Stored dataset items -
/-- Settles O50: RELAY is a run of enabled reads and sends, and it ends idle. -/
theorem frameRowsRunTheChannelToRest : Obligations.FrameRowsRunTheChannelToRest := by
  intro c i F s hrow hlink hinv
  have hup : s.sourceUp c = true := (s.sourceUp_iff c).mpr hlink
  obtain ⟨is, his, hall, hrun⟩ := runs_relay c (s.setPend c (s.pend c ++ F))
  have hidle : Idle c ((s.setPend c (s.pend c ++ F)).relay c) :=
    State.relay_idle (by simpa using (relayInv_iff s).mp hinv c) (by simpa using hup)
  exact ⟨is, _, by rw [IsRow.exec hrow, State.deliver_of_up F hup], his, hall, hrun,
    fun k => ⟨hidle.recvEnabled k, hidle.sendEnabled k⟩⟩

/-- Settles O48: both links are up, and the five rows are one delivery each. -/
theorem legalFramesAreRelayedUnchanged : Obligations.LegalFramesAreRelayedUnchanged := by
  intro c a P s husb hch hpend hP
  have hrow : ∀ i t, IsRow c i (Codec.encodeFrame a t P) → exec i s = .next (s.emit c (Codec.encodeFrame a t P)) := by
    intro i t hi
    rw [hi.exec s, State.deliver_frame a t hP ((s.sourceUp_iff c).mpr fun _ => husb)
      ((s.sinkUp_iff c).mpr fun _ => husb) hch hpend]
  exact ⟨hrow _ 0x01 (by simp [IsRow]), hrow _ 0x02 (by simp [IsRow]), hrow _ 0x07 (by simp [IsRow]),
    hrow _ 0x08 (by simp [IsRow]), fun t => hrow _ t (by simp [IsRow])⟩

/-- Settles O49: the marker is read and the channel waits for the rest of the frame. -/
theorem bareMarkerOpensACandidate : Obligations.BareMarkerOpensACandidate := by
  intro c s husb hch hpend
  rw [IsRow.exec (.inl ⟨rfl, rfl⟩) s]
  exact congrArg _ (State.deliver_marker ((s.sourceUp_iff c).mpr fun _ => husb) hch hpend)

/-- Settles O51: on H2S nothing arrives, on S2H the source is up and the sink is down. -/
theorem framesWhileUsbIsDown : Obligations.FramesWhileUsbIsDown := by
  intro a P s husb
  have hsource : s.sourceUp .h2s = false := husb
  have hsink : s.sinkUp .s2h = false := husb
  have hnone : ∀ i F, IsRow .h2s i F → exec i s = .next s := fun i F hi => by
    rw [hi.exec s, State.deliver_of_down F hsource]
  have hframe : ∀ i t, IsRow .h2s i (Codec.encodeFrame a t P) → exec i s = .next s := fun i t => hnone i _
  refine ⟨⟨hframe _ 0x01 (by simp [IsRow]), hframe _ 0x02 (by simp [IsRow]), hframe _ 0x07 (by simp [IsRow]),
    hframe _ 0x08 (by simp [IsRow]), fun t => hframe _ t (by simp [IsRow]), hnone _ _ (.inl ⟨rfl, rfl⟩)⟩, ?_⟩
  intro hch hpend held
  refine ⟨fun hP => ?_, ?_⟩
  · have hrow : ∀ i t, IsRow .s2h i (Codec.encodeFrame a t P) → exec i s = .next (held (Codec.encodeFrame a t P)) := by
      intro i t hi
      have hheld : s.setCh .s2h (acceptedAfter [] (Codec.encodeFrame a t P) 0) = held (Codec.encodeFrame a t P) := by
        rw [acceptedAfter, Codec.encodeFrame_length]
        rfl
      rw [hi.exec s, State.deliver_frame_held a t hP rfl hsink hch hpend, hheld]
    exact ⟨hrow _ 0x01 (by simp [IsRow]), hrow _ 0x02 (by simp [IsRow]), hrow _ 0x07 (by simp [IsRow]),
      hrow _ 0x08 (by simp [IsRow]), fun t => hrow _ t (by simp [IsRow])⟩
  · rw [IsRow.exec (.inl ⟨rfl, rfl⟩) s]
    exact congrArg _ (State.deliver_marker rfl hch hpend)

end Sys2Proof.Proofs
end

section
/-! PROOFS. The sends of one frame in any chunks, and O18 (spec/41_transport.md R146). -/

namespace Sys2Proof.Machine

open Sys2Proof

/-- An emission before a change is part of it. -/
theorem State.change_emit (s : State) (c : Chan) (C : List Byte) (x : Change) :
    (s.emit c C).change c x = s.change c { x with out := C ++ x.out } := by
  rw [change, emit_setCh]
  cases c <;> simp [change, setCh, setPend, emit, raise]

/-- The change of a channel that has handed over its frame: `C` is emitted and COMPLETE runs (R146, R176). -/
def State.handOver (s : State) (c : Chan) (C : List Byte) : Change :=
  ⟨(resolveChannel s.params (s.consumed c)).1, s.pend c, C, (resolveChannel s.params (s.consumed c)).2⟩

theorem State.complete_emit (s : State) (c : Chan) (C : List Byte) :
    (s.emit c C).complete c = s.change c (s.handOver c C) := by
  rw [complete_eq_change, change_emit]
  simp [handOver, consumed]

/-- The bytes of the frame that a channel has still to send. -/
def Channel.unsent (ch : Channel) : List Byte := (ch.buf.drop (ch.fwdOff + ch.wr)).take (ch.fwdLen - ch.wr)

/-- An emission takes its chunk off what is to send. -/
theorem Channel.chunk_append_unsent (ch : Channel) {k : Nat} (h : k ≤ ch.fwdLen - ch.wr) :
    ch.chunk k ++ { ch with wr := ch.wr + k }.unsent = ch.unsent := by
  rw [Channel.chunk_eq, Channel.unsent, Channel.unsent]
  dsimp only
  rw [← Nat.add_assoc, ← List.drop_drop (i := k), ← List.take_add, Nat.sub_add_eq, Nat.add_sub_cancel' h]

/-- Enabled sends whose sizes sum to 0 are none (R146). -/
theorem sends_eq_nil {c : Chan} {ks : List Nat} {s : State} (hsum : ks.sum = 0)
    (hen : AllEnabled (ks.map (Instr.send c)) s) : ks = [] := by
  cases ks with
  | nil => rfl
  | cons k ks =>
    obtain ⟨-, hpos, -⟩ := sendEnabled_iff.mp hen.1
    rw [List.sum_cons] at hsum
    omega

/-- Enabled sends of all that is to send hand it over, whatever their sizes. -/
theorem follow_sends {c : Chan} {ks : List Nat} {s : State} (hwr : (s.ch c).wr < (s.ch c).fwdLen)
    (hsum : ks.sum = (s.ch c).fwdLen - (s.ch c).wr) (hen : AllEnabled (ks.map (Instr.send c)) s) :
    follow (ks.map (Instr.send c)) s = .next (s.change c (s.handOver c (s.ch c).unsent)) := by
  induction ks generalizing s with
  | nil =>
    rw [List.sum_nil] at hsum
    omega
  | cons k ks ih =>
    obtain ⟨hk, hrest⟩ := hen
    obtain ⟨-, hpos, hle, -⟩ := sendEnabled_iff.mp hk
    rw [List.sum_cons] at hsum
    have hrest := hrest _ (exec_send c k s)
    rw [List.map_cons, follow_cons_of_next (exec_send c k s)]
    by_cases hlast : (s.ch c).wr + k = (s.ch c).fwdLen
    · obtain rfl := sends_eq_nil (show ks.sum = 0 by omega) hrest
      have hall : (s.ch c).chunk k = (s.ch c).unsent := by
        rw [Channel.chunk_eq, Channel.unsent, show (s.ch c).fwdLen - (s.ch c).wr = k by omega]
      rw [State.send_last hk hlast, State.sent_complete_eq_change, hall]
      rfl
    · rw [State.send_inside hk hlast] at hrest ⊢
      have hch : (s.sent c k).ch c = { s.ch c with wr := (s.ch c).wr + k } := by simp
      have hlater := ih (by rw [hch]; dsimp only; omega) (by rw [hch]; dsimp only; omega) hrest
      rw [hlater, hch, State.handOver, State.sent_eq_change, State.change_change]
      simp [State.handOver, Change.andThen, State.consumed, Channel.chunk_append_unsent _ hle]

end Sys2Proof.Machine

namespace Sys2Proof.Proofs

open Sys2Proof Sys2Proof.Machine

/-- Settles O18: with `wr = 0` the bytes to send are the frame. -/
theorem sendsHandOverTheWholeFrame : Obligations.SendsHandOverTheWholeFrame := by
  intro c ks s _ hwr hpos hsum hen
  have hrun := follow_sends (by rwa [hwr]) (by rwa [hwr]) hen
  rw [Channel.unsent, hwr] at hrun
  exact ⟨_, hrun, by rw [exec_complete, State.complete_emit]; rfl, State.sink_change s c _⟩

end Sys2Proof.Proofs
end

section
/-! PROOFS. What the monitor's operations keep, a level that stays is committed, and O35, O36, O38 to O40 and O59
(spec/43_event_monitor.md R201 to R205, spec/44_dispatch.md pacing). -/

namespace Sys2Proof.Machine

open Sys2Proof

/-! ### The monitor's invariant -/

/-- COMMIT keeps the tie of `evm.ev` to `evm.deb` (R202, R203). -/
theorem MonitorInv.commit {e : EventMonitor} (h : MonitorInv e) (p : Params) (t : Nat) : MonitorInv (e.commit p t) where
  touched := by
    rcases EventMonitor.commit_cases p e t with ⟨-, hsame⟩ | ⟨-, -, hcommit⟩
    · rw [hsame]
      exact h.touched
    · rw [hcommit, EventMonitor.transition_eq]
      cases e.cand <;> simp
  since := by simpa using h.since

/-- The observation of a sample no earlier than the last one keeps the invariant (R201). -/
theorem MonitorInv.observe {e : EventMonitor} (h : MonitorInv e) (v : Bool) {t : Nat} (ht : e.lastT ≤ t) :
    MonitorInv (e.observe v t) where
  touched := by simpa using h.touched
  since := by
    rw [EventMonitor.observe_candSince, EventMonitor.observe_lastT]
    split
    · exact le_rfl
    · exact h.since.trans ht

theorem MonitorInv.sampled {e : EventMonitor} (h : MonitorInv e) (p : Params) (v : Bool) {t : Nat}
    (ht : e.lastT ≤ t) : MonitorInv (e.sampled p v t) := (h.observe v ht).commit p t

theorem MonitorInv.reset : MonitorInv EventMonitor.reset := ⟨by simp [EventMonitor.reset], le_rfl⟩

/-- A channel's operation leaves the monitor alone. -/
theorem Relays.evm {c : Chan} {s t : State} (h : Relays c s t) : t.evm = s.evm := by
  obtain ⟨x, rfl, -⟩ := h
  exact s.evm_change c x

TASK DIRECTIONS - Return only the lines between the one holding "exact ⟨is, _, by" and the one holding "exact congrArg _ (State.deliver_marker ((s.sourceUp_iff", inclusive, exactly as they appear above.

SOLUTION BELOW -
  exact ⟨is, _, by rw [IsRow.exec hrow, State.deliver_of_up F hup], his, hall, hrun,
    fun k => ⟨hidle.recvEnabled k, hidle.sendEnabled k⟩⟩

/-- Settles O48: both links are up, and the five rows are one delivery each. -/
theorem legalFramesAreRelayedUnchanged : Obligations.LegalFramesAreRelayedUnchanged := by
  intro c a P s husb hch hpend hP
  have hrow : ∀ i t, IsRow c i (Codec.encodeFrame a t P) → exec i s = .next (s.emit c (Codec.encodeFrame a t P)) := by
    intro i t hi
    rw [hi.exec s, State.deliver_frame a t hP ((s.sourceUp_iff c).mpr fun _ => husb)
      ((s.sinkUp_iff c).mpr fun _ => husb) hch hpend]
  exact ⟨hrow _ 0x01 (by simp [IsRow]), hrow _ 0x02 (by simp [IsRow]), hrow _ 0x07 (by simp [IsRow]),
    hrow _ 0x08 (by simp [IsRow]), fun t => hrow _ t (by simp [IsRow])⟩

/-- Settles O49: the marker is read and the channel waits for the rest of the frame. -/
theorem bareMarkerOpensACandidate : Obligations.BareMarkerOpensACandidate := by
  intro c s husb hch hpend
  rw [IsRow.exec (.inl ⟨rfl, rfl⟩) s]
  exact congrArg _ (State.deliver_marker ((s.sourceUp_iff c).mpr fun _ => husb) hch hpend)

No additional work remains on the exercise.